Donald J. Shelby (Santa Monica, Calif.) quotes an unnamed writer who expressed this desire for a Jacuzzi Jesus with pungency:

I would like to buy only $3.00 worth of God, please. Not enough to explode my soul or disturb my sleep, but just enough to equal a cup of warm milk or a snooze in the sunshine. I don't want enough of God to make me love a foreigner, or pick fruit with a migrant farm worker. I want ecstasy, not transformation; I want the warmth of the womb, not a new birth. I want a pound of the eternal in a paper sack. I would like to buy $3.00 worth of God, please. (With double discount coupons, if possible!)

The promise to those truly "in Christ" is that everything will become new. How many of us long for just such a fresh start on life, a second chance at becoming the person we always hoped to be. That is what Paul's Jesus offers us. The "old things" in our cluttered lives do not miraculously disappear as if they never existed; difficult people still confront us, jobs still put pressure on us, bills must still be paid and family responsibilities met. But as transformed people problems and situations which appeared impassable before suddenly take on different hue. Once we are "in Christ" we are outside the pettiness of our previous self-absorption. "In Christ" we no longer are forced to see relationships and responsibilities from a "human point of view."

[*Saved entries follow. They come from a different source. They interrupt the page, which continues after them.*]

-- ==== Sys2Proof/Machine/Limits.lean ====
section
/-! DEFINITION. The Limits unit (07_power_limits.md): power figures, the cap, the power law, stretch levels and their orders, thermal
rounds, region shares, the forced lowest state, frequency points. -/

namespace Sys2Proof.Machine

/-! ### Settings -/

/-- Credit mode is configured (R458); else step mode. -/
def State.creditCfg (s : State) : Bool := s.fb RLY_CFG.CREDIT

/-- LIM_CFG.LEAD (R316). -/
def State.lead (s : State) : Nat := max (if s.inCascade then 64 else 2) (s.f LIM_CFG.LEAD)

/-- LIM_MODEL.EFF, 0.1 % (R305). -/
def State.eff (s : State) : Nat := clampN 500 1000 (s.f LIM_MODEL.EFF)

/-- LIM_MODEL.P_IDLE, mW. -/
def State.pIdle (s : State) : Nat := 1000 * s.f LIM_MODEL.P_IDLE

/-- LIM_MODEL.P_FIX, mW. -/
def State.pFix (s : State) : Nat := 1000 * s.f LIM_MODEL.P_FIX

/-- A cap of LIM_CAP_REG, W. -/
def capW (w : Nat) : Nat := clampN 400 3000 w

/-- The cap source in use (R308): 3 acts as 0. -/
def State.capSrc (s : State) : Nat := if s.f LIM_CFG.CAPSRC = 3 then 0 else s.f LIM_CFG.CAPSRC

/-- LIM_ALERT.HOLD, ns (R332, R342). -/
def State.lowHold (s : State) : Nat := 10000 * max 1 (s.f LIM_ALERT.HOLD)

/-- LIM_VT_CFG.FLOOR: a value above NOM acts as NOM. -/
def State.floorPoint (s : State) : Nat := min (s.f LIM_VT_CFG.NOM) (s.f LIM_VT_CFG.FLOOR)

/-- LIM_TH_CFG.XMAX as a level (R329). -/
def State.thClamp (s : State) : Nat := 64 * max 1 (s.f LIM_TH_CFG.XMAX)

/-! ### Power figures (R304 to R307) -/

/-- Input power for an output power in mW (R305). -/
def State.pIn (s : State) (out : Rat) : Nat := roundNat (out * 1000 / (s.eff : Rat) + (s.pFix : Rat))

/-- P_in of the running tick, mW (R304, R305); with no sample the mean is 0. -/
def State.tickPin (s : State) : Nat :=
  s.pIn (if s.lim.smpN = 0 then 0 else ((s.lim.pSum : Int) : Rat) / ((200000 * s.lim.smpN : Nat) : Rat))

/-- The unstretched demand of the tick, mW (R307). -/
def State.tickU (s : State) (pin : Nat) : Rat :=
  let x : Rat := if s.lim.lvlN = 0 then (s.step.nowX : Rat) else (s.lim.lvlSum : Rat) / (s.lim.lvlN : Rat)
  if pin ≤ s.pIdle then (pin : Rat) else (s.pIdle : Rat) + ((pin : Rat) - (s.pIdle : Rat)) * (1024 + x) / 1024

/-- The mean over the last `n` ticks; ticks before the first count as 0 (R306). -/
def meanTicks (n : Nat) (l : List Rat) : Rat := sumR (l.take n) / (n : Rat)

/-- A1 and A10 of P_in, mW. -/
def Lim.meanPin (l : Lim) (n : Nat) : Rat := meanTicks n (l.pin.map (fun (x : Nat) => (x : Rat)))

/-- A1u and A10u, mW. -/
def Lim.meanU (l : Lim) (n : Nat) : Rat := meanTicks n l.u

/-- F_in over the window of R319, mW. -/
def State.forecastIn (s : State) : Nat :=
  let t0 := s.step.count + s.lead
  maxN ((List.range 17).map fun k => s.pIn (sumR (s.placed.map fun n =>
    ((s.baseV (s.heatIx n) * s.fLin0 n (t0 + k) : Nat) : Rat) / 2000)))

/-! ### The cap (R308 to R311) -/

/-- D of a valid period, 0.1 % (R309). -/
def dutyOf (p : Nat × Nat) : Nat := if p.1 = 0 then 0 else 1000 * p.2 / p.1

/-- The CAP_ANA cap, W (R311): the raw code of 1.25 V full scale, held to 0 to 1.000 V. -/
def anaCap (r : Int) : Nat :=
  let v : Rat := (r : Rat) * 5 / (4 * 8388608)
  let v1 : Rat := if v < 0 then 0 else if 1 < v then 1 else v
  ((400 : Rat) + 2600 * v1).floor.toNat

/-- The cap that the selected source gives, and that it is the fallback cap. -/
def State.capNow (s : State) : Nat × Bool :=
  let fb := capW (s.f LIM_CAP_REG.FB)
  match s.capSrc with
  | 0 => match s.lim.pcapLost, s.lim.pcapValid with
    | false, some p => (400 + (2600 * dutyOf p + 500) / 1000, false)
    | _, _ => (fb, true)
  | 1 => match s.lim.anaStale, tblGet none s.gauge.latest 52 with
    | false, some r => (anaCap r, false)
    | _, _ => (fb, true)
  | _ => (capW (s.f LIM_CAP_REG.CAP), false)

/-- Put the cap in force; entries to the fallback cap are counted, and the level source's condition ends with it (R426). -/
def State.setCap (s : State) : State :=
  let x := s.capNow
  let was := s.fb LIM_CAP_STATUS.FALLBACK
  let s1 := (({ s with lim := { s.lim with cap := x.1 } }).put LIM_CAP_STATUS.CAP 0 x.1).put LIM_CAP_STATUS.SRC 0 s.capSrc
  let s2 := s1.put LIM_CAP_STATUS.FALLBACK 0 (if x.2 then 1 else 0)
  if x.2 ∧ !was then s2.bump LIM_CNT.CAP_LOSS else if !x.2 ∧ was then s2.condEnds .CAP_LOST else s2

/-- An edge of PCAP_IN (R309, R310). -/
def State.pcapEdge (s : State) (high : Bool) (t : Nat) : State :=
  let l := s.lim
  if !high then { s with lim := { l with pcapHigh := false, pcapFall := some t } } else
  match l.pcapRise, l.pcapFall with
  | some r, some f =>
    let p := t - r
    if 10000 ≤ p ∧ p ≤ 1000000 then
      let run := l.pcapRun + 1
      let back := l.pcapLost && decide (4 ≤ run)
      let s1 := { s with lim := { l with
        pcapHigh := true, pcapRise := some t, pcapValid := some (p, f - r), pcapAt := t, pcapRun := run
        pcapLost := l.pcapLost && !back, pcapRep := l.pcapRep && !back } }
      s1.put LIM_CAP_STATUS.DUTY 0 (dutyOf (p, f - r))
    else { s with lim := { l with pcapHigh := true, pcapRise := some t, pcapRun := 0 } }
  | _, _ => { s with lim := { l with pcapHigh := true, pcapRise := some t } }

/-- PCAP_LOST: 2 ms without a valid period, or none since power-on reset (R310). -/
def execPcapLost (s : State) : Res :=
  let none_ := s.lim.pcapValid.isNone || decide (s.lim.pcapAt + 2000000 ≤ s.now)
  if s.powered ∧ s.capSrc = 0 ∧ none_ ∧ !s.lim.pcapRep then
    let s1 := { s with lim := { s.lim with pcapLost := true, pcapRep := true, pcapRun := 0 } }
    .next ((s1.setCap.put LIM_CAP_STATUS.PCAP_LOST 0 1).raiseHw .CAP_LOST .none 0)
  else .next s

/-- CAP_ANA_STALE: the latest result of CAP_ANA is older than 2 ms (R311). -/
def execCapAnaStale (s : State) : Res :=
  let old := (tblGet none s.gauge.latest 52).isNone || decide (s.gauge.anaAt + 2000000 < s.now)
  if s.powered ∧ s.capSrc = 1 ∧ old ∧ !s.fb LIM_CAP_STATUS.ANA_STALE then
    .next (((({ s with lim := { s.lim with anaStale := true } }).setCap).put LIM_CAP_STATUS.ANA_STALE 0 1).raiseHw .CAP_LOST .none 0)
  else .next s

/-! ### The power law (R318) -/

/-- g of R318; all in mW. -/
def gLaw (idle : Nat) (a l : Rat) : Nat :=
  if a ≤ l then 0 else if l ≤ (idle : Rat) then 16320 else min 16320 (ceilNat (1024 * (a - l) / (l - (idle : Rat))))

/-- The POWER level (R318): `u` is the tick's unstretched demand. -/
def State.powerLevel (s : State) (u : Rat) : Nat :=
  let c : Rat := ((1000 * s.lim.cap : Nat) : Rat)
  let sup : Rat := ((1000 * max 400 (s.f LIM_SUP.SUP) : Nat) : Rat)
  let pk : Rat := c * ((100 + min 100 (s.f LIM_CFG.PK) : Nat) : Rat) / 100
  maxN [gLaw s.pIdle (s.lim.meanU 100) c, gLaw s.pIdle (s.lim.meanU 1000) sup, gLaw s.pIdle u pk, gLaw s.pIdle (s.lim.fin : Rat) c]

/-! ### Orders (R316, R317, R322, R350) -/

/-- Offer a level to the step action queue, or to the tree master. A refused order waits for the next tick (R317). -/
def State.offerLevel (s : State) (src : StrSrc) (level : Nat) : State :=
  let w := s.lim.waiting.filter (fun x => x.1 ≠ src)
  let s1 := { s with lim := { s.lim with waiting := w } }
  let c := s.step.count
  if s.inCascade then s1.requestLevel src (c + s.lead) level
  else if s1.roomOwn 1 then s1.enqueue (if s.creditCfg then s.stretchDue (c + 1) else c + s.lead) (.stretch src level)
  else ({ (s1.bump LIM_CNT.QFULL) with lim := { s1.lim with waiting := w ++ [(src, level)] } }).queueFull .hardware

/-- Order POWER, THERMAL or HOST when it has changed (R316). -/
def State.orderLevel (s : State) (src : StrSrc) (level : Nat) : State :=
  match src with
  | .POWER => if level = s.lim.ordPower then s else ({ s with lim := { s.lim with ordPower := level } }).offerLevel .POWER level
  | .THERMAL => if level = s.lim.ordThermal then s else ({ s with lim := { s.lim with ordThermal := level } }).offerLevel .THERMAL level
  | _ => if level = s.lim.ordHost then s else ({ s with lim := { s.lim with ordHost := level } }).offerLevel .HOST level

/-- Orders that a full queue refused are offered again at a tick (R317). -/
def State.reoffer (s : State) : State := s.forEach s.lim.waiting (fun s x => s.offerLevel x.1 x.2)

/-- HOST_STRETCH_LEVEL_WRITE: LIM_STR_HOST.LEVEL (R316); above 16,320 it acts as 16,320. -/
def State.hostLevel (s : State) : State := s.orderLevel .HOST (min 16320 (s.f LIM_STR_HOST.LEVEL))

/-! ### The level applied at a boundary (R312, R314, R315) -/

/-- The forced-merge level at a boundary, of the stretches placed. -/
def State.mergeNow (s : State) (c : Nat) : Nat :=
  maxN (s.lim.mergeStr.map fun x => if x.1 ≤ c ∧ c < x.1 + x.2.1 then x.2.2 else 0)

/-- The levels in force with their LIM_STR_STATUS.SRC codes, in the order of R315; a member of a cascade applies its EMERGENCY level and
the master's orders alone (R322). -/
def State.levels (s : State) (c : Nat) : List (Nat × Nat) :=
  if s.inCascade then [(5, s.lim.emerg), (6, s.lim.cascade)]
  else [(1, s.lim.power), (2, s.lim.thermal), (3, s.lim.host), (4, s.mergeNow c), (5, s.lim.emerg), (6, s.lim.cascade)]

/-- The highest level and its source, the first in table order on equal levels (R315). -/
def topLevel (l : List (Nat × Nat)) : Nat × Nat :=
  l.foldl (fun best x => if best.2 < min 16320 x.2 then (x.1, min 16320 x.2) else best) (0, 0)

/-- stretch_req of a level: MULT and N (R312). -/
def encodeLevel (x : Nat) : Bool × Nat := if x ≤ 255 then (false, x) else (true, ceilDiv x 64)

/-- stretch_req shows the level that stands for the next boundary: the levels in force with the orders due there (R314). -/
def State.showLevel (s : State) : State :=
  let t := s.step.count + 1
  let l := if s.inCascade then [(5, s.lim.emerg), (6, s.levelAt .CASCADE s.lim.cascade t)]
    else [(1, s.levelAt .POWER s.lim.power t), (2, s.levelAt .THERMAL s.lim.thermal t), (3, s.levelAt .HOST s.lim.host t), (4, s.mergeLevel t),
      (5, s.lim.emerg), (6, s.levelAt .CASCADE s.lim.cascade t)]
  let top := topLevel l
  let e := encodeLevel top.2
  { s with lim := { s.lim with reqMult := e.1, reqN := e.2, reqLevel := top.2, reqSrc := top.1 } }

/-- A due stretch action takes its place among the levels in force (R315). -/
def State.stretchExec (s : State) (due : Nat) (src : StrSrc) (x : Nat) : State :=
  match src with
  | .POWER => { s with lim := { s.lim with power := x } }
  | .THERMAL => { s with lim := { s.lim with thermal := x } }
  | .HOST => { s with lim := { s.lim with host := x } }
  | .CASCADE => { s with lim := { s.lim with cascade := x } }
  | .EMERGENCY => s
  | .MERGE => { s with lim := { s.lim with mergeStr := s.lim.mergeStr ++ [(due, x / 256, x % 256)] } }

/-- The level of boundary `c` is applied and reported (R315); forced-merge stretches that have ended are forgotten. -/
def State.applyLevel (s : State) : State :=
  let c := s.step.count
  let top := topLevel (s.levels c)
  let keep := s.lim.mergeStr.filter (fun x => c < x.1 + x.2.1)
  let s1 := { s with
    step := { s.step with nowX := top.2 }
    lim := { s.lim with lvlSum := s.lim.lvlSum + top.2, lvlN := s.lim.lvlN + 1, mergeStr := keep } }
  (s1.put LIM_STR_STATUS.LEVEL 0 top.2).put LIM_STR_STATUS.SRC 0 top.1

/-! ### The forced lowest state (R332, R335 to R343) -/

/-- Send FREQ_FLOOR, or keep it until READY (R336, R340). -/
def State.sendFloor (s : State) : State :=
  if !s.baton.up then s else
  let cause := if s.lim.low = .released then s.lim.lowLast else s.lim.lowFirst
  { (s.ackFloor s.lim.floorFp cause) with lim := { s.lim with floorAt := some s.now } }

/-- The causes in force: bit 0 ALERT_N, bit 1 thermal approach. -/
def State.causes (s : State) : Nat := (if s.lim.alert then 1 else 0) + (if s.lim.appr then 2 else 0)

/-- The actions of R336, for a cause of 1 or 2, but for the report to the master. -/
def State.lowEntry (s : State) (cause : Nat) : State :=
  let fp := s.floorPoint
  let s1 := { s with lim := { s.lim with
    low := .inForce, lowFirst := cause, lowLast := cause, emerg := 15360, floorFp := fp, floorAt := none, exitOk := false, endStep := none } }
  let s2 := (((s1.put LIM_STR_STATUS.LOWEST 0 1).put LIM_STR_STATUS.FLOOR_PEND 0 1).put LIM_ALERT.ALERT_EVT 0 1).bump LIM_CNT.LOWEST
  ((s2.raiseHw .LOWEST .none 0).showLevel).sendFloor

/-- Enter the forced lowest state for a cause (R336): a second cause only joins the first; during the exit the state is entered anew
(R342). -/
def State.enterLowest (s : State) (cause : Nat) (report : Bool) : State :=
  let s1 := if s.lim.low = .inForce then { s with lim := { s.lim with lowLast := cause, exitOk := false } } else s.lowEntry cause
  if report then s1.reportEmerg s1.causes 1 else s1

/-- Step 2 of R342: every heat at target, FREQ_FLOOR for NOM with the last cause. -/
def State.lowRelease (s : State) : State :=
  let hs := s.allHeats.filter (fun h => (s.rgn h).st.regulating)
  if s.lim.low = .rising ∧ hs.all (fun h => (s.heat h).atTgt) then
    let s1 := { s with lim := { s.lim with low := .released, floorFp := s.f LIM_VT_CFG.NOM, floorAt := none } }
    (s1.put LIM_STR_STATUS.FLOOR_PEND 0 1).sendFloor
  else s

/-- Step 1 of R342: the base set-points return to their sources. -/
def State.lowExit (s : State) : State :=
  let s1 := { s with lim := { s.lim with low := .rising, vtOn := false, exitOk := false } }
  let s2 := s1.forEach s1.allHeats fun s h =>
    if s.tgtOf h = (s.heat h).ref then s else s.modHeat h (fun t => { t with atRun := 0, atTgt := false })
  s2.lowRelease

To be "in Christ" has an ecclesial as well as an individual and eschatological dimension. Romans 12:5 make explicit the connection between being "in Christ" and being "one body in Christ." We are given a new set of relationships not only within the body of Christ, but also in terms of our relationship with those outside Christbody communities. If we are "in Christ," we no longer live to oneself but to Christ. But what does it mean to live "to Christ"? It means to live for others, to serve others, and to love others.